Brisbane Heat
- Coach: Peter McGiffin
- Captain(s): Kirby Short
- Home ground: The Gabba
- League: WBBL
- Record: 9–5 (3rd)
- Finals: Champions
- Leading Run Scorer: Beth Mooney – 486
- Leading Wicket Taker: Delissa Kimmince – 22
- Player of the Season: Sammy-Jo Johnson

= 2018–19 Brisbane Heat WBBL season =

Australian cricket team season

The 2018–19 Brisbane Heat Women's season was the fourth in the team's history. Coached by Peter McGiffin and captained by Kirby Short, the Heat finished third on the WBBL|04 ladder and qualified for the playoffs. In an "incredible" semi-final notable for a catch taken by Haidee Birkett on the last ball of the game, they defeated the Sydney Thunder to progress to their first championship decider appearance. In the final against the double-defending champions, the Sydney Sixers, Player of the Match Beth Mooney led an upset victory to secure Brisbane's maiden WBBL title.

== Squad ==
Each 2018–19 squad featured 15 active players, with an allowance of up to five marquee signings including a maximum of three from overseas.

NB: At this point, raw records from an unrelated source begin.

theorem perform_readByte_of_ge (h : 4096 ≤ a) : perform s (.readByte a) = (.failed .addressOutOfBounds a, s) := by
  simp [perform, hostByte, h]

/-- A host write inside a canonical memory succeeds; the bytes are stored and nothing else changes. -/
theorem hostWrite_writeBlock_of_le (hw : Memory.wf s.mem = true) (h : a + bs.length ≤ 4096) :
    ∃ m, hostWrite s (writeBlock s.mem a bs) = (.done, s.setMem m) ∧ ∀ b, m.read b = storedOver s.mem a bs b := by
  obtain ⟨m, hm, -, hout, hin⟩ := writeBlock_of_le bs (m := s.mem) h
  exact ⟨m, by rw [hm, hostWrite], read_eq_storedOver hout (hin hw)⟩

/-- A host write that leaves Memory fails with the first address outside it and writes nothing (R62, R284). -/
theorem hostWrite_writeBlock_of_gt (s : State) (hbs : bs ≠ []) (h : 4096 < a + bs.length) :
    hostWrite s (writeBlock s.mem a bs) = (.failed .addressOutOfBounds (max a 4096), s) := by
  rw [writeBlock_of_gt hbs h, hostWrite]

theorem keepsAllBut_setMem (s : State) (m : Memory) : KeepsAllBut [.memory] s (s.setMem m) :=
  (KeepsAllBut.refl s).setMem m

/-- A stored opcode has its high byte at the lower address (R55), and no other byte changes. -/
theorem perform_storeOpcode_of_lt {op : Word} (hw : Memory.wf s.mem = true) (h : a + 1 < 4096) :
    ∃ m, perform s (.storeOpcode a op) = (.done, s.setMem m) ∧ m.read a = highByte op ∧ m.read (a + 1) = lowByte op ∧
      ∀ b, b ≠ a → b ≠ a + 1 → m.read b = s.mem.read b := by
  obtain ⟨m, hm, hread⟩ := hostWrite_writeBlock_of_le (a := a) (bs := [highByte op, lowByte op]) hw h
  refine ⟨m, hm, ?_, ?_, fun b h0 h1 => ?_⟩
  · exact (hread a).trans (storedOver_base_add (k := 0) (by simp))
  · exact (hread (a + 1)).trans (storedOver_base_add (k := 1) (by simp))
  · have hb : b < a ∨ a + 2 ≤ b := by omega
    exact (hread b).trans (storedOver_of_outside hb)

/-- Settles O6: the word read joins the two bytes, and a stored opcode's bytes are its high and low byte. -/
theorem opcodesAreBigEndian : Obligations.OpcodesAreBigEndian := by
  unfold Obligations.OpcodesAreBigEndian
  refine ⟨fun m a h => ⟨_, readWord_of_lt h, ?_⟩, fun s a op h hw => ?_⟩
  · rw [toNat_joinBytes, Nat.mul_comm]
  · obtain ⟨m, hm, hhigh, hlow, -⟩ := perform_storeOpcode_of_lt (op := op) hw h
    exact ⟨_, hm, (congrArg BitVec.toNat hhigh).trans (toNat_highByte op), (congrArg BitVec.toNat hlow).trans (toNat_lowByte op)⟩

/-- Settles O56: a ROM that fits is one block write at 0x200. -/
theorem loadRomWritesTheRom : Obligations.LoadRomWritesTheRom := by
  unfold Obligations.LoadRomWritesTheRom
  refine ⟨fun s bytes hw h => ?_, fun s bytes h => perform_loadRom_of_gt s h⟩
  obtain ⟨m, hm, hread⟩ := hostWrite_writeBlock_of_le (a := 0x200) (bs := bytes) hw (by omega)
  exact ⟨_, (perform_loadRom_of_le s h).trans hm, fun j hj => (hread _).trans (storedOver_base_add hj),
    fun b hb => (hread b).trans (storedOver_of_outside hb), rfl, keepsAllBut_setMem s m⟩

theorem perform_writeByte_of_lt {v : Byte} (hw : Memory.wf s.mem = true) (h : a < 4096) :
    ∃ m, perform s (.writeByte a v) = (.done, s.setMem m) ∧ m.read a = v ∧ ∀ b, b ≠ a → m.read b = s.mem.read b := by
  obtain ⟨m, hm, hread⟩ := hostWrite_writeBlock_of_le (a := a) (bs := [v]) hw h
  refine ⟨m, (perform_writeByte s a v).trans hm, ?_, fun b hb => ?_⟩
  · exact (hread a).trans (storedOver_base_add (k := 0) (by simp))
  · have hb : b < a ∨ a + 1 ≤ b := by omega
    exact (hread b).trans (storedOver_of_outside hb)

/-- Settles O57: each write is a block write of one or two bytes, inside Memory or not. -/
theorem hostMemoryAccess : Obligations.HostMemoryAccess := by
  unfold Obligations.HostMemoryAccess
  refine ⟨fun s a v hw h => ?_, fun s a v h => ⟨?_, perform_readByte_of_ge h⟩, fun s a op hw h => ?_, fun s a op h => ?_⟩
  · obtain ⟨m, hm, hself, hother⟩ := perform_writeByte_of_lt (v := v) hw h
    have hback : perform (s.setMem m) (.readByte a) = (.byte v, s.setMem m) := by
      rw [perform_readByte_of_lt h, State.setMem_mem, hself]
    exact ⟨_, hm, hback, hother, rfl, keepsAllBut_setMem s m⟩
  · have hgt : 4096 < a + [v].length := Nat.lt_succ_of_le h
    rw [perform_writeByte, hostWrite_writeBlock_of_gt s (List.cons_ne_nil _ _) hgt, Nat.max_eq_left h]
  · obtain ⟨m, hm, hhigh, hlow, hother⟩ := perform_storeOpcode_of_lt (op := op) hw h
    exact ⟨_, hm, hhigh, hlow, hother, rfl, keepsAllBut_setMem s m⟩
  · exact hostWrite_writeBlock_of_gt s (List.cons_ne_nil _ _) (Nat.lt_succ_of_le h)

/-! ### Reset and font (R59, R63) -/

/-- The memory of `MemoryReset` reads 0x00 everywhere: the zeros written cover the power-on font (R59). -/
theorem read_zeroMemory (a : Nat) : Memory.read zeroMemory a = 0x00 := by
  obtain ⟨m, hm, -, hout, hin⟩ :=
    writeBlock_of_le (List.replicate fontBytes.length 0x00) (m := []) (a := Config.fontBase) (by decide)
  rw [List.length_replicate] at hout hin
  rw [zeroMemory, hm]
  by_cases ha : a < 0x050 ∨ 0x09F < a
  · exact (hout a ha).trans (powerOnByte_of_outside_font ha)
  · obtain ⟨k, rfl⟩ := Nat.exists_eq_add_of_le (show 0x050 ≤ a by omega)
    have hk : k < fontBytes.length := show k < 80 by omega
    exact (hin rfl k hk).trans (List.getD_replicate _ hk)

/-- `LoadFont` is a block write of the font at 0x050, which always fits, and the standard digit map (R63). -/
theorem loadFont_spec (s : State) :
    ∃ m, loadFont s = { s.setMem m with fontLoc := standardFontLoc } ∧
      (∀ b, (b < 0x050 ∨ 0x09F < b) → m.read b = s.mem.read b) ∧
      (Memory.wf s.mem = true → ∀ k, k < 80 → m.read (0x050 + k) = fontBytes.getD k 0) := by
  obtain ⟨m, hm, -, hout, hin⟩ := writeBlock_of_le fontBytes (m := s.mem) (a := Config.fontBase) (by decide)
  exact ⟨m, by rw [loadFont, hm], hout, hin⟩

theorem KeepsAllBut.setFontLoc {ps : List Part} (h : KeepsAllBut ps s t) (f : Vector (Option Word) 16) :
    KeepsAllBut (.fontMap :: ps) s { t with fontLoc := f } :=
  h.cons fun p hp hu => by
    cases p with
    | fontMap => exact absurd rfl hp
    | _ => exact hu

/-- Settles O58 by what the zero memory reads and by the block write of `LoadFont`. -/
theorem memoryResetAndLoadFont : Obligations.MemoryResetAndLoadFont := by
  unfold Obligations.MemoryResetAndLoadFont
  refine ⟨fun s => ⟨_, rfl, fun a _ => read_zeroMemory a, rfl, keepsAllBut_setMem s _⟩, fun s => ⟨_, rfl, ?_⟩⟩
  obtain ⟨m, hm, hout, hin⟩ := loadFont_spec s
  rw [hm]
  refine ⟨hout, hin, fun d => ⟨_, getElem_standardFontLoc d, ?_⟩, rfl, ((KeepsAllBut.refl s).setFontLoc _).setMem m⟩
  have := d.isLt
  rw [BitVec.toNat_ofNat]
  omega

/-! ### The next fetch reads what was stored (R66) -/

/-- The next step of a machine whose memory is the stored bytes over the old ones runs what they spell at its pc. -/
theorem nextStepRunsStored_of_read (hread : ∀ b, t.mem.read b = storedOver s.mem a bs b) : NextStepRunsStored a bs s t := by
  intro i hr hp hd
  refine step_of_decoded hr ?_ hd
  rw [State.fetchedOpcode_eq, if_pos hp, hread, hread]

theorem nextStepRunsStored_hostWrite (hw : Memory.wf s.mem = true) (h : a + bs.length ≤ 4096) :
    NextStepRunsStored a bs s (hostWrite s (writeBlock s.mem a bs)).2 := by
  obtain ⟨m, hm, hread⟩ := hostWrite_writeBlock_of_le hw h
  rw [hm]
  exact nextStepRunsStored_of_read hread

Under a new rule, Australian marquees were classed as players who held a national women's team contract at the time of signing on for their WBBL|04 team.

Personnel changes ahead of the season included:
- Holly Ferling, the Heat's first-ever player signing, departed the team and joined the Melbourne Stars.
- Barbadian marquee Deandra Dottin was not re-signed for another season.
- The resulting vacant marquee position was filled by South Africa's Suné Luus.
- Local teenage players Josie Dooley, Charli Knott and Courtney Sippel were added to the roster.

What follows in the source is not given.